# Depth is the Key



## Big Daddy (Apr 6, 2004)

Just wanted to pass on a few tips on the crappie guys... We've done OK catching the last couple weeks(at Portage Lakes). The main key to catching? The depth.... We fished anywhere from 2 ft to 18 ft deep, with most fish coming in the 2-4 ft range. Seems what the fish would do is stage in deeper water (20 ft) and suspend, then they'd head up towards shallower wood(7-10 ft of water) to feed. I fished over that brush about 3-4 ft deep and got them. Too deep, you're in the brush and snagged. Too shallow, the fish wouldn't come up. Experiment with the depth, and when you start catching, remember how deep you were!

Also caught fish on drop-offs, where the depth would go from 5 ft to 17 ft pretty quick... Fishing the drop at 8-10 ft down produced the best. 

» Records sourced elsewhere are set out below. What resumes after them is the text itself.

/-- Steps 4 to 6 of a scrub (R371): the tenant's rows are zeroed, each one of the stacks with its activate charged, and its units, keys and
counts cleared. -/
def scrubErase (s : State) (t : Tenant) (sc : Scrub) : State :=
  let ranges := windowRanges sc.windows
  let mine := s.threads.filter fun th => s.tenantOf th.row == t.num
  let outside := mine.filter fun th => ! ranges.any fun r => decide (r.1 ≤ th.row ∧ th.row < r.1 + r.2)
  let all := ranges ++ outside.map fun th => (th.row, rowBytes)
  let zeroed (a : Nat) : Bool := all.any fun r => decide (r.1 ≤ a ∧ a < r.1 + r.2)
  let pages := ranges.flatMap fun r => (List.range (r.2 / pageBytes)).map fun i => r.1 + pageBytes * i
  let tileRows := ((pages.filter s.inTile).map s.rowsOfPage).sum + (outside.filter fun th => s.inTile th.row).length
  let dramRows := ((pages.filter fun p => ! s.inTile p).map s.rowsOfPage).sum + (outside.filter fun th => ! s.inTile th.row).length
  let gone := mine.map (·.id)
  let allot (k : Nat) : Bool := decide (field t.allot 16 9 ≤ k ∧ k < field t.allot 16 9 + field t.allot 25 10)
  let keep := s.threads.filter fun th => ! gone.contains th.id
  let placed := (mine.filter fun th => s.tagOf th.row == .placed && ! th.evicted).map (·.row)
  let dramOnes := ((pages.filter fun p => ! s.inTile p).flatMap fun p => (List.range 32).map fun i => p + rowBytes * i) ++
    (outside.filter fun th => ! s.inTile th.row).map (·.row)
  let s := dramOnes.foldl (fun s a => match s.locate a with
    | some l => s.charge l.stack l.pch
    | none => s) s
  let clean (th : Thread) : Thread := { th with view := th.view.filter fun v => ! zeroed v.1 }
  let s : State := { s with
    mem := s.mem.filter fun c => ! zeroed c.1
    hist := s.hist.filter fun h => ! zeroed h.line
    gran := s.gran.filter fun g => ! zeroed g.1
    bad := s.bad.filter fun b => ! zeroed b
    tags := s.tags.filter fun g => ! zeroed g.1
    threads := keep.map clean
    freeRows := s.freeRows ++ placed
    queues := s.queues.filter (·.tenant != t.num)
    ringWrites := s.ringWrites.filter (·.tenant != t.num)
    syncs := s.syncs.filter fun o => o.1.1 != t.num
    domains := s.domains.filter (·.tenant != t.num)
    shadows := s.shadows.filter fun h => ! gone.contains h.thread
    ctxs := s.ctxs.filter fun c => ! allot c.1
    keys := s.keys.filter fun k => ! decide (t.keyFirst ≤ k.1 ∧ k.1 < t.keyFirst + t.keyCount)
    scrub := some { sc with tileRows := tileRows, dramRows := dramRows } }
  (s.setTenant { t with wacnt := [] }).dropClaims (hubParty (2 ^ 60 + t.num))

/-- Steps 4 to 7 of a scrub (R371, R372): the rows are zeroed, the receipt is written and its counter moves, and the tenant is free. The receipt's
area lies in one row, which is reached for its write (R259, R272), between two issues where it is an open thread row (R76). -/
def scrubComplete (s : State) : State :=
  match s.scrub with
  | none => s
  | some sc =>
    if ! s.scrubQuiet sc.tenant then s else
      match s.tenant? sc.tenant with
      | none => { s with scrub := none }
      | some t => if s.outsideHeld sc.area then s else match s.reach (hubParty sc.area) sc.area true with
      | .wait s _ => s
      | .ok s =>
        let s := s.scrubErase t sc
        let body := s.receiptBody (s.scrub.getD sc) t
        let sig := Config.deviceSign (.ofNat 384 (leNat (sha384 body)))
        let receipt := body ++ leBytes 48 (sig.extractLsb' 0 384).toNat ++ leBytes 48 (sig.extractLsb' 384 384).toNat
        let s := (((s.pokeAll sc.area receipt).setGran sc.area receipt.length .full).counterMove (sc.area + 0x1F0) 1 []).outsideTaken sc.area
        { s with scrub := none, tenants := s.tenants.filter (·.num != sc.tenant), receiptCount := s.receiptCount + 1
                 receipts := assocSet s.receipts sc.tenant receipt }

end State

/-- TRANSLATION_MISS_POST (R170, R358). -/
def execTranslationMissPost (s : State) : Host.Outcome State Fault Refusal :=
  .next (match s.inp with
    | .unit id => s.postMessage id
    | _ => s)

/-- TRANSLATION_REPLY (R358). -/
def execTranslationReply (s : State) : Host.Outcome State Fault Refusal :=
  .next (match s.inp with
    | .unit id => s.translationReply id
    | _ => s)

/-- TLB_ACK (R360). -/
def execTlbAck (s : State) : Host.Outcome State Fault Refusal :=
  .next (match s.inp with
    | .pair iv u => s.tlbAck iv u
    | _ => s)

/-- INVALIDATION_COUNTER_MOVE (R359). -/
def execInvalidationCounterMove (s : State) : Host.Outcome State Fault Refusal :=
  .next (match s.inp with
    | .unit iv => s.invalidationMove iv
    | _ => s)

/-- STRAGGLER_RESET (R362). -/
def execStragglerReset (s : State) : Host.Outcome State Fault Refusal :=
  .next (match s.inp with
    | .pair iv u => s.straggler iv u
    | _ => s)

/-- SUBARRAY_REFRESH (R268). -/
def execSubarrayRefresh (s : State) : Host.Outcome State Fault Refusal :=
  .next (match s.inp with
    | .unit sub => s.refreshSub sub
    | _ => s)

/-- REFRESH_REACTIVATE (R268). -/
def execRefreshReactivate (s : State) : Host.Outcome State Fault Refusal :=
  .next (match s.inp with
    | .unit sub => s.reactivate sub
    | _ => s)

/-- ACTIVATE_GRANT (R270). -/
def execActivateGrant (s : State) : Host.Outcome State Fault Refusal :=
  .next (match s.inp with
    | .unit stack => s.grant stack
    | _ => s)

/-- CLAIM_TIMEOUT (R261). -/
def execClaimTimeout (s : State) : Host.Outcome State Fault Refusal :=
  .next (match s.inp with
    | .unit sub => s.claimTimeout sub
    | _ => s)

/-- ENCKE_WATCHDOG (R283). -/
def execEnckeWatchdog (s : State) : Host.Outcome State Fault Refusal :=
  .next (match s.inp with
    | .unit id => s.encke id
    | _ => s)

/-- CHANNEL_RESET (R283). -/
def execChannelReset (s : State) : Host.Outcome State Fault Refusal :=
  .next (match s.inp with
    | .pair stack ch => s.channelReset stack ch
    | _ => s)

/-- SLOT_BOUNDARY (R331). -/
def execSlotBoundary (s : State) : Host.Outcome State Fault Refusal :=
  .next (match s.inp with
    | .unit name => s.slotBoundary name
    | _ => s)

/-- DEADLOCK_GUARD (R337). -/
def execDeadlockGuard (s : State) : Host.Outcome State Fault Refusal :=
  .next (match s.inp with
    | .unit c => s.deadlockGuard c
    | _ => s)

/-- HANDBACK_POST (R322). -/
def execHandbackPost (s : State) : Host.Outcome State Fault Refusal :=
  .next (match s.inp with
    | .unit k => s.handbackPost k
    | _ => s)

/-- LAUNCH_PACKET (R368). -/
def execLaunchPacket (s : State) : Host.Outcome State Fault Refusal :=
  .next (match s.inp with
    | .triple t row handle => s.launch t row handle
    | _ => s)

/-- TRACKER_PERIOD (R365), and the frames that device firmware gives the tracker. -/
def execTrackerPeriod (s : State) : Host.Outcome State Fault Refusal :=
  .next (match s.inp with
    | .tracker ms => s.trackerPeriod ms
    | .donate stack frame => s.donateFrame stack frame
    | _ => s)

/-- DPIT_MOVE_DONE (R365). -/
def execDpitMoveDone (s : State) : Host.Outcome State Fault Refusal :=
  .next (match s.inp with
    | .unit page => s.moveDone page
    | _ => s)

/-- DPIT_REVERT_DONE (R365). -/
def execDpitRevertDone (s : State) : Host.Outcome State Fault Refusal :=
  .next (match s.inp with
    | .unit page => s.revertDone page
    | _ => s)

/-- SCRUB_COMPLETE (R371). -/
def execScrubComplete (s : State) : Host.Outcome State Fault Refusal := .next s.scrubComplete

end Sys2Proof.Machine
end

This time of year, the fish are hungry and moving, and you just have to find them. They'll be chasing shad and minnows up shallow to feed BIG TIME and if you find the spot, it's constant catching... Just have to find them, that's all...


----------



## LittleMiamiJeff (Oct 1, 2005)

Big Daddy, Got deep/mid brush, got drop offs, now I got more info!  Thanks!
Now I just need, more,,,,,,, TIME!  
Sunday, looks like a good day.......
LMJeff


----------



## Whaler (Nov 16, 2004)

Nice picture Carl !


----------